Nie dać się ograbić z akcji, jak to nieszczęsne PBG, będą wyciskać z ulicy siódme poty po tej informacji. Ja osobiście nie kupuje, czekam ze sporym już pakietem pozbieranym przed info. Niech cisną, wiem że długoterminowo na DUO spokojnie będzie można zarobić.
Na 0,87 betonuje się coraz twardszy opór.
Wyjście ponad 90 gr, a potem ponad 1 zł wymagać będzie wielomilionowych zleceń
kupna.
Albo będzie długie bicie głową w sufit, albo szybka zagrywka, by sufit zawalił się sam pod własnym ciężarem i odblokował drogę do wzrostów.
Wszystko zależy od tego "pana" po lewej, ile jeszcze ma amunicji w portfelu.
Bo "pan" z prawej to widać jest obojętny na to co postawi z lewej i zawsze mu starcza by obsłużyć chętnych. Jedno mnie interesuje, skąd nagle takie wolumeny na DUO, to zawsze była" cicha" spółka, a teraz co rano to cyrk.
ciekawe jeszcze jaki poziom ceny chce utrzymac/uzyskac Pan sypiący i dlaczego nie chce by kurs rósł, bo ten ochotę na wzrosty miał :P
Kupujących z ulicy już elegancko wypłoszyli sądzę.
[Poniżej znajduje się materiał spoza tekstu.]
/-- Pitch checks of a P bank: a due check starts at an operation boundary; one 400 ms overdue becomes urgent and is counted;
a check that passes puts the bank back in service with its age begun anew; one with failing rings walks each of them; one
whose reference fails, or whose RELOCK has taken 5 ms, fences the bank (R107–R109).
Retunes and range of a P bank: the next wave claims the banks of one core number that are not yet at the target, each at
its next boundary; a bank that verifies at its new setpoint serves again in that band, which counts as a check, and the rings
that do not walk; a bank out of range stops at its boundary and resumes after 100 µs in range; an overheated one is off and
fenced at once (R104–R106).
Model choices and inferences it leans on: log 59, 101, 102. -/
def Obligations.BankService : Prop :=
  (∀ (p c : Nat) (s : State), clusterIdx p = true → c < 16 → clusterOut p s = false → bankServes p c s = true →
    (bankGet p c s).claim = none → checkRunning p s = false → atBoundary p c s = true → s.cairn.frozen = false →
    s.dev.state ≠ .haltedThermal → (bankGet p c s).checkedAt + 100000000 ≤ s.clock.now →
    ((bankGet p c s).urgent || runsEmpty p c s || otherRoom p c s) = true →
    ∃ t, exec (.bankPitchCheckStart p c) s = .next t ∧
      bankGet p c t = { bankGet p c s with state := .check, began := s.clock.now } ∧
      OnlyChanges [.counts, .comp, .banks] s t) ∧
  (∀ (p c : Nat) (s : State), clusterIdx p = true → c < 16 → clusterOut p s = false → bankFenced p c s = false →
    (bankGet p c s).urgent = false → (bankGet p c s).state ≠ .check → (bankGet p c s).state ≠ .relock →
    (bankGet p c s).checkedAt + 400000000 ≤ s.clock.now →
    ∃ t, exec (.bankCheckUrgent p c) s = .next t ∧ bankGet p c t = { bankGet p c s with urgent := true } ∧
      (clusterGet p t).gated = false ∧ tget 0 t.therm.urgent 0 = satInc 12 (tget 0 s.therm.urgent 0) ∧
      OnlyChanges [.counts, .comp, .banks, .therm] s t) ∧
  (∀ (p c : Nat) (r : BankCheck) (s : State), clusterIdx p = true → c < 16 → clusterOut p s = false →
    bankFenced p c s = false → (bankGet p c s).state = .check → (bankGet p c s).began + 25000 ≤ s.clock.now →
    r.failedRings = [] → r.referenceOk = true → (bankGet p c s).walks = [] →
    ∃ t b, exec (.bankPitchCheckEnd p c r) s = .next t ∧ t.banks.bank = tset {} s.banks.bank (coreKey p c) b ∧
      (b.state = .inService ∨ b.state = .darkLine) ∧ b.checkedAt = s.clock.now ∧ b.urgent = false ∧ b.relocked = false ∧
      b.checks = ((bankGet p c s).checks + 1) % 65536 ∧ OnlyChanges [.banks, .free] s t) ∧
  (∀ (p c : Nat) (r : BankCheck) (s : State), clusterIdx p = true → c < 16 → clusterOut p s = false →
    bankFenced p c s = false → (bankGet p c s).state = .check → (bankGet p c s).began + 25000 ≤ s.clock.now →
    r.failedRings ≠ [] →
    ∃ t, exec (.bankPitchCheckEnd p c r) s = .next t ∧ (bankGet p c t).state = .relock ∧
      (∀ k ∈ r.failedRings, (tget {} (bankGet p c t).walks k).state = .identify ∧
        (tget {} (bankGet p c t).walks k).began = s.clock.now) ∧ OnlyChanges [.banks] s t) ∧
  (∀ (p c : Nat) (r : BankCheck) (s : State), clusterIdx p = true → c < 16 → clusterOut p s = false →
    bankFenced p c s = false → (bankGet p c s).state = .check → (bankGet p c s).began + 25000 ≤ s.clock.now →
    r.failedRings = [] → r.referenceOk = false →
    ∃ t, exec (.bankPitchCheckEnd p c r) s = .next t ∧ Fenced (0x3000 + p) c t ∧ (bankGet p c t).state = .fenced) ∧
  (∀ (p c t0 : Nat) (r : BankCheck) (s : State), clusterIdx p = true → c < 16 → clusterOut p s = false →
    bankFenced p c s = false → (bankGet p c s).state = .relock → (bankGet p c s).relockFor = .check →
    (bankGet p c s).relockAt = some t0 → t0 + 5000000 ≤ s.clock.now → r.relockTimeout = true →
    ∃ t, exec (.bankPitchCheckEnd p c r) s = .next t ∧ Fenced (0x3000 + p) c t ∧ (bankGet p c t).state = .fenced) ∧
  (∀ (f : Flank) (c : Nat) (s : State), flankPhase f s = .inService → pauseAsked f s = false →
    tget none s.banks.wave (flankNum f) = none → nextWave f 0 (tget 0 s.banks.target (flankNum f)) s = some c →
    ∃ t, exec (.bankRetuneWave f) s = .next t ∧
      tget none t.banks.wave (flankNum f) = some (c, tget 0 s.banks.target (flankNum f)) ∧
      (∀ p ∈ flankClusters f s, retunable p c (tget 0 s.banks.target (flankNum f)) s = true →
        (atBoundary p c s = true → (bankGet p c t).state = .retune) ∧
        (atBoundary p c s = false → (bankGet p c t).state = (bankGet p c s).state ∧
          (bankGet p c t).claim = some .retune)) ∧ OnlyChanges [.banks] s t) ∧
  (∀ (p c : Nat) (s : State), clusterIdx p = true → c < 16 → clusterOut p s = false → (bankGet p c s).state = .retune →
    bankFenced p c s = false →
    ∃ t b, exec (.bankRetuneDone p c []) s = .next t ∧ t.banks.bank = tset {} s.banks.bank (coreKey p c) b ∧
      (b.state = .inService ∨ b.state = .darkLine) ∧ b.checkedAt = s.clock.now ∧
      (tget none s.banks.wave (flankNum (flankOf p)) = none → b.band = tget 0 s.banks.target (flankNum (flankOf p))) ∧
      OnlyChanges [.banks] s t) ∧
  (∀ (p c : Nat) (failed : List Nat) (s : State), clusterIdx p = true → c < 16 → clusterOut p s = false →
    (bankGet p c s).state = .retune → bankFenced p c s = false → failed ≠ [] →
    ∃ t, exec (.bankRetuneDone p c failed) s = .next t ∧ (bankGet p c t).state = .relock ∧
      (bankGet p c t).relockFor = .retune ∧
      (∀ k ∈ failed, (tget {} (bankGet p c t).walks k).state = .identify) ∧ OnlyChanges [.banks] s t) ∧
  (∀ (p c : Nat) (s : State), clusterIdx p = true → c < 16 → bankServes p c s = true → (bankGet p c s).claim = none →
    tget none s.banks.wave (flankNum (flankOf p)) = none →
    ∃ t, exec (.bankOutOfRange p c) s = .next t ∧ OnlyChanges [.banks] s t ∧
      (atBoundary p c s = true → (bankGet p c t).state = .outOfRange ∧ (bankGet p c t).began = s.clock.now ∧
        bankServes p c t = false) ∧
      (atBoundary p c s = false → bankGet p c t = { bankGet p c s with claim := some .outOfRange })) ∧
  (∀ (p c : Nat) (s : State), clusterIdx p = true → c < 16 → (bankGet p c s).state = .outOfRange → darkOf p s = [] →
    (bankGet p c s).began + 100000 ≤ s.clock.now →
    ∃ t, exec (.bankBackInRange p c) s = .next t ∧
      t.banks.bank = tset {} s.banks.bank (coreKey p c) { bankGet p c s with state := .inService, darkLine := 0 } ∧
      OnlyChanges [.banks] s t) ∧
  (∀ (p c : Nat) (s : State), (bankGet p c s).state = .outOfRange → (bankGet p c s).claim = none →
    s.clock.now < (bankGet p c s).began + 100000 → exec (.bankBackInRange p c) s = .next s) ∧
  (∀ (p c : Nat) (s : State), clusterIdx p = true → c < 16 → clusterOut p s = false → bankFenced p c s = false →
    ∃ t, exec (.bankOverheat p c) s = .next t ∧ Fenced (0x3000 + p) c t ∧ (bankGet p c t).heaterOff = true ∧
      (bankGet p c t).state = .fenced)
Ja sie lekko skróciłem po 86 87 i czekam z kasa za te akcje i reszta gotowki na jakis marsz w dol zeby dokupic.
Ale nie za bardzo ogarniam całą sytuację i działania grubasów. Co oni chcą osiągnąc? kurs trzymac na poziomie osiemdziesieciu paru groszy czy zwalic? bo bankowo nie chca by rosło! dlaczego ?
>Ale nie za bardzo ogarniam całą sytuację i działania grubasów.
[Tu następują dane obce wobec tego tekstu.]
-- ==== Sys2Proof/Laws/Ops.lean ====
section
/-!
SUPPORT. One lemma for each shared operation of Machine/Ops.lean: what it keeps of whatever state it is applied to.
The list in a lemma names the areas the operation may change.
-/

set_option linter.unusedTactic false
set_option linter.unreachableTactic false
set_option linter.unusedVariables false

namespace Sys2Proof.Machine

variable {T : List Area} {s0 : State}

theorem idleTick_keeps {s : State} (hT : within [.clock] T = true)
    (h : Keeps T s0 s) : Keeps T s0 (idleTick s) := by
  unfold idleTick
  repeat' (first | with_reducible assumption | with_reducible apply Keeps.foldl | intro _ | dsimp only | split | ((fail_if_no_progress (with_reducible apply keeps_mk)); rotate_left; · (intro x hx; cases x <;> first | exact absurd (within_mem hT rfl) hx | exact rfl | exact ⟨rfl, rfl, rfl, rfl, rfl, rfl⟩)))

theorem emit_keeps (o : Output) {s : State} (hT : within [.out] T = true)
    (h : Keeps T s0 s) : Keeps T s0 (emit o s) := by
  unfold emit
  repeat' (first | with_reducible assumption | with_reducible apply Keeps.foldl | intro _ | dsimp only | split | ((fail_if_no_progress (with_reducible apply keeps_mk)); rotate_left; · (intro x hx; cases x <;> first | exact absurd (within_mem hT rfl) hx | exact rfl | exact ⟨rfl, rfl, rfl, rfl, rfl, rfl⟩)))

theorem useFree_keeps {s : State} (hT : within [.free] T = true)
    (h : Keeps T s0 s) : Keeps T s0 (useFree s).2 := by
  unfold useFree
  repeat' (first | with_reducible assumption | with_reducible apply Keeps.foldl | with_reducible apply Keeps.foldlSnd | intro _ | dsimp only | split | ((fail_if_no_progress (with_reducible apply keeps_mk)); rotate_left; · (intro x hx; cases x <;> first | exact absurd (within_mem hT rfl) hx | exact rfl | exact ⟨rfl, rfl, rfl, rfl, rfl, rfl⟩)))

theorem setPort_keeps (p : Port) (x : PortState) {s : State} (hT : within [.ports] T = true)
    (h : Keeps T s0 s) : Keeps T s0 (setPort p x s) := by
  unfold setPort
  repeat' (first | with_reducible assumption | with_reducible apply Keeps.foldl | intro _ | dsimp only | split | ((fail_if_no_progress (with_reducible apply keeps_mk)); rotate_left; · (intro x hx; cases x <;> first | exact absurd (within_mem hT rfl) hx | exact rfl | exact ⟨rfl, rfl, rfl, rfl, rfl, rfl⟩)))

theorem outFrame_keeps (f : Frame) {s : State} (hT : within [.ports, .out] T = true)
    (h : Keeps T s0 s) : Keeps T s0 (outFrame f s) := by
  unfold outFrame
  repeat' (first | with_reducible assumption | exact within_trans rfl hT | with_reducible apply emit_keeps | with_reducible apply Keeps.foldl | intro _ | dsimp only | split | ((fail_if_no_progress (with_reducible apply keeps_mk)); rotate_left; · (intro x hx; cases x <;> first | exact absurd (within_mem hT rfl) hx | exact rfl | exact ⟨rfl, rfl, rfl, rfl, rfl, rfl⟩)))

theorem sendFrame_keeps (f : Frame) {s : State} (hT : within [.ports, .out] T = true)
    (h : Keeps T s0 s) : Keeps T s0 (sendFrame f s) := by
  unfold sendFrame
  repeat' (first | with_reducible assumption | exact within_trans rfl hT | with_reducible apply outFrame_keeps | with_reducible apply Keeps.foldl | intro _ | dsimp only | split | ((fail_if_no_progress (with_reducible apply keeps_mk)); rotate_left; · (intro x hx; cases x <;> first | exact absurd (within_mem hT rfl) hx | exact rfl | exact ⟨rfl, rfl, rfl, rfl, rfl, rfl⟩)))

theorem sendCredit_keeps {s : State} (hT : within [.ports, .out] T = true)
    (h : Keeps T s0 s) : Keeps T s0 (sendCredit s) := by
  unfold sendCredit
  repeat' (first | with_reducible assumption | exact within_trans rfl hT | with_reducible apply outFrame_keeps | with_reducible apply Keeps.foldl | intro _ | dsimp only | split | ((fail_if_no_progress (with_reducible apply keeps_mk)); rotate_left; · (intro x hx; cases x <;> first | exact absurd (within_mem hT rfl) hx | exact rfl | exact ⟨rfl, rfl, rfl, rfl, rfl, rfl⟩)))

theorem sendDoorbellEvent_keeps (newly : BitVec 32) {s : State} (hT : within [.ports, .out] T = true)
    (h : Keeps T s0 s) : Keeps T s0 (sendDoorbellEvent newly s) := by
  unfold sendDoorbellEvent
  repeat' (first | with_reducible assumption | exact within_trans rfl hT | with_reducible apply sendFrame_keeps | with_reducible apply Keeps.foldl | intro _ | dsimp only | split)

theorem sendGapEvent_keeps (missing : BitVec 32) {s : State} (hT : within [.ports, .out] T = true)
    (h : Keeps T s0 s) : Keeps T s0 (sendGapEvent missing s) := by
  unfold sendGapEvent
  repeat' (first | with_reducible assumption | exact within_trans rfl hT | with_reducible apply sendFrame_keeps | with_reducible apply Keeps.foldl | intro _ | dsimp only | split)

theorem ringHost_keeps (bits : BitVec 32) {s : State} (hT : within [.db, .ports, .out] T = true)
    (h : Keeps T s0 s) : Keeps T s0 (ringHost bits s) := by
  unfold ringHost
  repeat' (first | with_reducible assumption | exact within_trans rfl hT | with_reducible apply sendDoorbellEvent_keeps | with_reducible apply Keeps.foldl | intro _ | dsimp only | split | ((fail_if_no_progress (with_reducible apply keeps_mk)); rotate_left; · (intro x hx; cases x <;> first | exact absurd (within_mem hT rfl) hx | exact rfl | exact ⟨rfl, rfl, rfl, rfl, rfl, rfl⟩)))

theorem ringBit_keeps (i : ℕ) {s : State} (hT : within [.db, .ports, .out] T = true)
    (h : Keeps T s0 s) : Keeps T s0 (ringBit i s) := by
  unfold ringBit
  repeat' (first | with_reducible assumption | exact within_trans rfl hT | with_reducible apply ringHost_keeps | with_reducible apply Keeps.foldl | intro _ | dsimp only | split)

theorem ringFw_keeps (bits : BitVec 32) {s : State} (hT : within [.db] T = true)
    (h : Keeps T s0 s) : Keeps T s0 (ringFw bits s) := by
  unfold ringFw
  repeat' (first | with_reducible assumption | with_reducible apply Keeps.foldl | intro _ | dsimp only | split | ((fail_if_no_progress (with_reducible apply keeps_mk)); rotate_left; · (intro x hx; cases x <;> first | exact absurd (within_mem hT rfl) hx | exact rfl | exact ⟨rfl, rfl, rfl, rfl, rfl, rfl⟩)))

theorem touchSync_keeps {s : State} (hT : within [.cmds] T = true)
    (h : Keeps T s0 s) : Keeps T s0 (touchSync s) := by
  unfold touchSync
  repeat' (first | with_reducible assumption | with_reducible apply Keeps.foldl | intro _ | dsimp only | split | ((fail_if_no_progress (with_reducible apply keeps_mk)); rotate_left; · (intro x hx; cases x <;> first | exact absurd (within_mem hT rfl) hx | exact rfl | exact ⟨rfl, rfl, rfl, rfl, rfl, rfl⟩)))

theorem setRing_keeps (q : Queue) (r : CmdRing) {s : State} (hT : within [.cmds] T = true)
    (h : Keeps T s0 s) : Keeps T s0 (setRing q r s) := by
  unfold setRing
  repeat' (first | with_reducible assumption | with_reducible apply Keeps.foldl | intro _ | dsimp only | split | ((fail_if_no_progress (with_reducible apply keeps_mk)); rotate_left; · (intro x hx; cases x <;> first | exact absurd (within_mem hT rfl) hx | exact rfl | exact ⟨rfl, rfl, rfl, rfl, rfl, rfl⟩)))

theorem pushEntry_keeps (e : Entry) {s : State} (hT : within [.cmds] T = true)
    (h : Keeps T s0 s) : Keeps T s0 (pushEntry e s) := by
  unfold pushEntry
  repeat' (first | with_reducible assumption | with_reducible apply Keeps.foldl | intro _ | dsimp only | split | ((fail_if_no_progress (with_reducible apply keeps_mk)); rotate_left; · (intro x hx; cases x <;> first | exact absurd (within_mem hT rfl) hx | exact rfl | exact ⟨rfl, rfl, rfl, rfl, rfl, rfl⟩)))

theorem finish_keeps (a : Accepted) (r : Res) {s : State} (hT : within [.cmds] T = true)
    (h : Keeps T s0 s) : Keeps T s0 (finish a r s) := by
  unfold finish
  repeat' (first | with_reducible assumption | exact within_trans rfl hT | with_reducible apply pushEntry_keeps | with_reducible apply setRing_keeps | with_reducible apply touchSync_keeps | with_reducible apply Keeps.foldl | intro _ | dsimp only | split)

theorem noticeEntry_keeps (code : ℕ) (detail : BitVec 32) (detail2 : BitVec 64) {s : State} (hT : within [.cmds] T = true)
    (h : Keeps T s0 s) : Keeps T s0 (noticeEntry code detail detail2 s) := by
  unfold noticeEntry
  repeat' (first | with_reducible assumption | exact within_trans rfl hT | with_reducible apply pushEntry_keeps | with_reducible apply Keeps.foldl | intro _ | dsimp only | split)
>Co oni chcą osiągnąc? kurs trzymac na poziomie osiemdziesieciu paru groszy czy zwalic? bo bankowo nie chca by rosło! dlaczego ?
To można powiedzieć o większości spółek na naszej GPW.
Indeksy w całej Europie na mocnych wzrostach, a my na minusach!
Nasze OFE-rmy dostały chyba jakieś tajne instrukcje, aby zacząć się mocno skracać
na akcjach "misiów" i pociągnęły rynek w spiralę spadków.
Imperium Karkosika wali się jak domek z kart, Ukraina idzie na dno, "mostostalowcy"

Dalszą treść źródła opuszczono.